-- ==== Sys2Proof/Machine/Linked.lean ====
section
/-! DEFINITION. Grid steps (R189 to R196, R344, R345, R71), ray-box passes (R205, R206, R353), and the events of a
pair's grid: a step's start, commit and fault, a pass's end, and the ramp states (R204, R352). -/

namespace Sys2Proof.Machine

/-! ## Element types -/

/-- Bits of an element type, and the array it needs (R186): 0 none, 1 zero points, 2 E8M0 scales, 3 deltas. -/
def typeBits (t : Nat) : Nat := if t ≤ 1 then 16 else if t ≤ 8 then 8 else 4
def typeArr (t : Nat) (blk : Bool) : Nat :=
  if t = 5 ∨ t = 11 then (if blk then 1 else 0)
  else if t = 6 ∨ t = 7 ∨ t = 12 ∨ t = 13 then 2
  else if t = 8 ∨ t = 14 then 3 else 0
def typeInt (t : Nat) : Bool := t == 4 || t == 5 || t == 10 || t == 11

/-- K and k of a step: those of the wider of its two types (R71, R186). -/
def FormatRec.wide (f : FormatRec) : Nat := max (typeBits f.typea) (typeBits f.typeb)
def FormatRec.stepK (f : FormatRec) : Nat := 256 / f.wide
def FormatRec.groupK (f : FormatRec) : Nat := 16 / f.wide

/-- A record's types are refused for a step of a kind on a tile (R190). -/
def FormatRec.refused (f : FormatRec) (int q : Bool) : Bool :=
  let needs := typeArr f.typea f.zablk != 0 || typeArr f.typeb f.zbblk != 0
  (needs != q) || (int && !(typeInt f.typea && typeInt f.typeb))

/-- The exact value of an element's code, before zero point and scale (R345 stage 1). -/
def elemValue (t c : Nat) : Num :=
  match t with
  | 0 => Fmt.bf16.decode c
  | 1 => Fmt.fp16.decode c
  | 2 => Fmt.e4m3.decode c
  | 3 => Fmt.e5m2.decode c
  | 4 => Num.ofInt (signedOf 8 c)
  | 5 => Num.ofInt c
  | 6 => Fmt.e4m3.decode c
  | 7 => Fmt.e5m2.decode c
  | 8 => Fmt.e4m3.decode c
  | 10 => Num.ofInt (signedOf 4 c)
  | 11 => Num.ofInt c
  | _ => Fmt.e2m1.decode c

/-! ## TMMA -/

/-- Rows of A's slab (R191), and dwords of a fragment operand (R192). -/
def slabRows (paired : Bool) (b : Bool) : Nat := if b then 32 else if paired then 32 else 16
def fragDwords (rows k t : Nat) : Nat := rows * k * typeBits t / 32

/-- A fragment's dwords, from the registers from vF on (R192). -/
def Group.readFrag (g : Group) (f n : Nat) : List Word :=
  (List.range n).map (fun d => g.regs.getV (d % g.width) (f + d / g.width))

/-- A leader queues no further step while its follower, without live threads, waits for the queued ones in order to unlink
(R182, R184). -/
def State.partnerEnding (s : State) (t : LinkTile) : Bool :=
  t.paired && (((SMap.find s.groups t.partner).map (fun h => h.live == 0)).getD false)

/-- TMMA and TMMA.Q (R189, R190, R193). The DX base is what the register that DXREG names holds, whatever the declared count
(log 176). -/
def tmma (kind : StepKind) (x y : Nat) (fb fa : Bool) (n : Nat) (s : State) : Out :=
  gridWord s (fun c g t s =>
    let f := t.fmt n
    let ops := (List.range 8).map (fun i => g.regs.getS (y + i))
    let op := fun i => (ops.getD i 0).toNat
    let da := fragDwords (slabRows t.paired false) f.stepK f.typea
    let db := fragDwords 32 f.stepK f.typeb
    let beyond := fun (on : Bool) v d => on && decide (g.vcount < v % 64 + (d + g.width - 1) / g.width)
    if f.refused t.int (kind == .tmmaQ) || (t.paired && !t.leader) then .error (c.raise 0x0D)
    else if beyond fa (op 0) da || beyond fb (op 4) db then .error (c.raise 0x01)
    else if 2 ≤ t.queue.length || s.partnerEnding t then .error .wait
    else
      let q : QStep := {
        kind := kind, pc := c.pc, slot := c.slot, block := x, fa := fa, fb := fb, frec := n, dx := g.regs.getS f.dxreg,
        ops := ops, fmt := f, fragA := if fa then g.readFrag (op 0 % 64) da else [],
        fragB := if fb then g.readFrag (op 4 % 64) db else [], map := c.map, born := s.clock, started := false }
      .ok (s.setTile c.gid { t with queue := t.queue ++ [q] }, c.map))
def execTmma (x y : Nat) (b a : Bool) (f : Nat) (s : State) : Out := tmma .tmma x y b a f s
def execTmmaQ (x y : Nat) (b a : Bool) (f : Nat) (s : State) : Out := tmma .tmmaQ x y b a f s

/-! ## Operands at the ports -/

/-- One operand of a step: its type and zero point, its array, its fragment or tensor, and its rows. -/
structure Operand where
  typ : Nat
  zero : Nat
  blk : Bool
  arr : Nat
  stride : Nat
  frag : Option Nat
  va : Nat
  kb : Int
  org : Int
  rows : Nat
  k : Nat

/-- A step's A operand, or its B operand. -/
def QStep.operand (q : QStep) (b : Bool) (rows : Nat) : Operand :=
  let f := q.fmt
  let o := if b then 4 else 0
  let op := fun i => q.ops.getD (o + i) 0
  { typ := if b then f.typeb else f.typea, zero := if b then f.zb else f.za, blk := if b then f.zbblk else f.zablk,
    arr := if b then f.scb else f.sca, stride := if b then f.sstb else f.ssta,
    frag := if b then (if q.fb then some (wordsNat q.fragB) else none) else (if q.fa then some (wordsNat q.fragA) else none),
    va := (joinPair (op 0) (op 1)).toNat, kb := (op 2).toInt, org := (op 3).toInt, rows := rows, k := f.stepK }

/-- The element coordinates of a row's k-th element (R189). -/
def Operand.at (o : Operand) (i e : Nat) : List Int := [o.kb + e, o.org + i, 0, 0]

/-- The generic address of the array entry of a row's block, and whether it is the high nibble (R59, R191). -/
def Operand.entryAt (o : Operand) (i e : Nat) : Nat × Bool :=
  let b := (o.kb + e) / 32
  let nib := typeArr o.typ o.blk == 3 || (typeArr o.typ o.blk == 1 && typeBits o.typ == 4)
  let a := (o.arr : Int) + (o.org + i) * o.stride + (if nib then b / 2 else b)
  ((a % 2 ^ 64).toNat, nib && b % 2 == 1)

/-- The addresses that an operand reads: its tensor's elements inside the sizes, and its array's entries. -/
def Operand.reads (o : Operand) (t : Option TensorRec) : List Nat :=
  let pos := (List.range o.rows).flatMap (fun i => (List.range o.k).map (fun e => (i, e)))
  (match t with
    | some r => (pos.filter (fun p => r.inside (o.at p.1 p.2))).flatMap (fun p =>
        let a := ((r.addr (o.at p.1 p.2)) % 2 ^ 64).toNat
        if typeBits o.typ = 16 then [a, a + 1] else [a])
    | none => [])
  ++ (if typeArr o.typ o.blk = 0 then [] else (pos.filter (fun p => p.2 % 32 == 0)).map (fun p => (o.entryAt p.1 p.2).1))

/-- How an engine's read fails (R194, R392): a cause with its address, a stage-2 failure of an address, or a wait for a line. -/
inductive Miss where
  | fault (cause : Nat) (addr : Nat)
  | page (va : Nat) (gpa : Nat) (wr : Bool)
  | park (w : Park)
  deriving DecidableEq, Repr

> **Problem**
Write out the entries above once more, without altering anything.

> **Solved problem**
-- ==== Sys2Proof/Machine/Linked.lean ====
section
/-! DEFINITION. Grid steps (R189 to R196, R344, R345, R71), ray-box passes (R205, R206, R353), and the events of a
pair's grid: a step's start, commit and fault, a pass's end, and the ramp states (R204, R352). -/

namespace Sys2Proof.Machine

/-! ## Element types -/

/-- Bits of an element type, and the array it needs (R186): 0 none, 1 zero points, 2 E8M0 scales, 3 deltas. -/
def typeBits (t : Nat) : Nat := if t ≤ 1 then 16 else if t ≤ 8 then 8 else 4
def typeArr (t : Nat) (blk : Bool) : Nat :=
  if t = 5 ∨ t = 11 then (if blk then 1 else 0)
  else if t = 6 ∨ t = 7 ∨ t = 12 ∨ t = 13 then 2
  else if t = 8 ∨ t = 14 then 3 else 0
def typeInt (t : Nat) : Bool := t == 4 || t == 5 || t == 10 || t == 11

/-- K and k of a step: those of the wider of its two types (R71, R186). -/
def FormatRec.wide (f : FormatRec) : Nat := max (typeBits f.typea) (typeBits f.typeb)
def FormatRec.stepK (f : FormatRec) : Nat := 256 / f.wide
def FormatRec.groupK (f : FormatRec) : Nat := 16 / f.wide

/-- A record's types are refused for a step of a kind on a tile (R190). -/
def FormatRec.refused (f : FormatRec) (int q : Bool) : Bool :=
  let needs := typeArr f.typea f.zablk != 0 || typeArr f.typeb f.zbblk != 0
  (needs != q) || (int && !(typeInt f.typea && typeInt f.typeb))

/-- The exact value of an element's code, before zero point and scale (R345 stage 1). -/
def elemValue (t c : Nat) : Num :=
  match t with
  | 0 => Fmt.bf16.decode c
  | 1 => Fmt.fp16.decode c
  | 2 => Fmt.e4m3.decode c
  | 3 => Fmt.e5m2.decode c
  | 4 => Num.ofInt (signedOf 8 c)
  | 5 => Num.ofInt c
  | 6 => Fmt.e4m3.decode c
  | 7 => Fmt.e5m2.decode c
  | 8 => Fmt.e4m3.decode c
  | 10 => Num.ofInt (signedOf 4 c)
  | 11 => Num.ofInt c
  | _ => Fmt.e2m1.decode c

/-! ## TMMA -/

/-- Rows of A's slab (R191), and dwords of a fragment operand (R192). -/
def slabRows (paired : Bool) (b : Bool) : Nat := if b then 32 else if paired then 32 else 16
def fragDwords (rows k t : Nat) : Nat := rows * k * typeBits t / 32

/-- A fragment's dwords, from the registers from vF on (R192). -/
def Group.readFrag (g : Group) (f n : Nat) : List Word :=
  (List.range n).map (fun d => g.regs.getV (d % g.width) (f + d / g.width))

/-- A leader queues no further step while its follower, without live threads, waits for the queued ones in order to unlink
(R182, R184). -/
def State.partnerEnding (s : State) (t : LinkTile) : Bool :=
  t.paired && (((SMap.find s.groups t.partner).map (fun h => h.live == 0)).getD false)

/-- TMMA and TMMA.Q (R189, R190, R193). The DX base is what the register that DXREG names holds, whatever the declared count
(log 176). -/
def tmma (kind : StepKind) (x y : Nat) (fb fa : Bool) (n : Nat) (s : State) : Out :=
  gridWord s (fun c g t s =>
    let f := t.fmt n
    let ops := (List.range 8).map (fun i => g.regs.getS (y + i))
    let op := fun i => (ops.getD i 0).toNat
    let da := fragDwords (slabRows t.paired false) f.stepK f.typea
    let db := fragDwords 32 f.stepK f.typeb
    let beyond := fun (on : Bool) v d => on && decide (g.vcount < v % 64 + (d + g.width - 1) / g.width)
    if f.refused t.int (kind == .tmmaQ) || (t.paired && !t.leader) then .error (c.raise 0x0D)
    else if beyond fa (op 0) da || beyond fb (op 4) db then .error (c.raise 0x01)
    else if 2 ≤ t.queue.length || s.partnerEnding t then .error .wait
    else
      let q : QStep := {
        kind := kind, pc := c.pc, slot := c.slot, block := x, fa := fa, fb := fb, frec := n, dx := g.regs.getS f.dxreg,
        ops := ops, fmt := f, fragA := if fa then g.readFrag (op 0 % 64) da else [],
        fragB := if fb then g.readFrag (op 4 % 64) db else [], map := c.map, born := s.clock, started := false }
      .ok (s.setTile c.gid { t with queue := t.queue ++ [q] }, c.map))
def execTmma (x y : Nat) (b a : Bool) (f : Nat) (s : State) : Out := tmma .tmma x y b a f s
def execTmmaQ (x y : Nat) (b a : Bool) (f : Nat) (s : State) : Out := tmma .tmmaQ x y b a f s

/-! ## Operands at the ports -/

/-- One operand of a step: its type and zero point, its array, its fragment or tensor, and its rows. -/
structure Operand where
  typ : Nat
  zero : Nat
  blk : Bool
  arr : Nat
  stride : Nat
  frag : Option Nat
  va : Nat
  kb : Int
  org : Int
  rows : Nat
  k : Nat

/-- A step's A operand, or its B operand. -/
def QStep.operand (q : QStep) (b : Bool) (rows : Nat) : Operand :=
  let f := q.fmt
  let o := if b then 4 else 0
  let op := fun i => q.ops.getD (o + i) 0
  { typ := if b then f.typeb else f.typea, zero := if b then f.zb else f.za, blk := if b then f.zbblk else f.zablk,
    arr := if b then f.scb else f.sca, stride := if b then f.sstb else f.ssta,
    frag := if b then (if q.fb then some (wordsNat q.fragB) else none) else (if q.fa then some (wordsNat q.fragA) else none),
    va := (joinPair (op 0) (op 1)).toNat, kb := (op 2).toInt, org := (op 3).toInt, rows := rows, k := f.stepK }

/-- The element coordinates of a row's k-th element (R189). -/
def Operand.at (o : Operand) (i e : Nat) : List Int := [o.kb + e, o.org + i, 0, 0]

/-- The generic address of the array entry of a row's block, and whether it is the high nibble (R59, R191). -/
def Operand.entryAt (o : Operand) (i e : Nat) : Nat × Bool :=
  let b := (o.kb + e) / 32
  let nib := typeArr o.typ o.blk == 3 || (typeArr o.typ o.blk == 1 && typeBits o.typ == 4)
  let a := (o.arr : Int) + (o.org + i) * o.stride + (if nib then b / 2 else b)
  ((a % 2 ^ 64).toNat, nib && b % 2 == 1)

/-- The addresses that an operand reads: its tensor's elements inside the sizes, and its array's entries. -/
def Operand.reads (o : Operand) (t : Option TensorRec) : List Nat :=
  let pos := (List.range o.rows).flatMap (fun i => (List.range o.k).map (fun e => (i, e)))
  (match t with
    | some r => (pos.filter (fun p => r.inside (o.at p.1 p.2))).flatMap (fun p =>
        let a := ((r.addr (o.at p.1 p.2)) % 2 ^ 64).toNat
        if typeBits o.typ = 16 then [a, a + 1] else [a])
    | none => [])
  ++ (if typeArr o.typ o.blk = 0 then [] else (pos.filter (fun p => p.2 % 32 == 0)).map (fun p => (o.entryAt p.1 p.2).1))

/-- How an engine's read fails (R194, R392): a cause with its address, a stage-2 failure of an address, or a wait for a line. -/
inductive Miss where
  | fault (cause : Nat) (addr : Nat)
  | page (va : Nat) (gpa : Nat) (wr : Bool)
  | park (w : Park)
  deriving DecidableEq, Repr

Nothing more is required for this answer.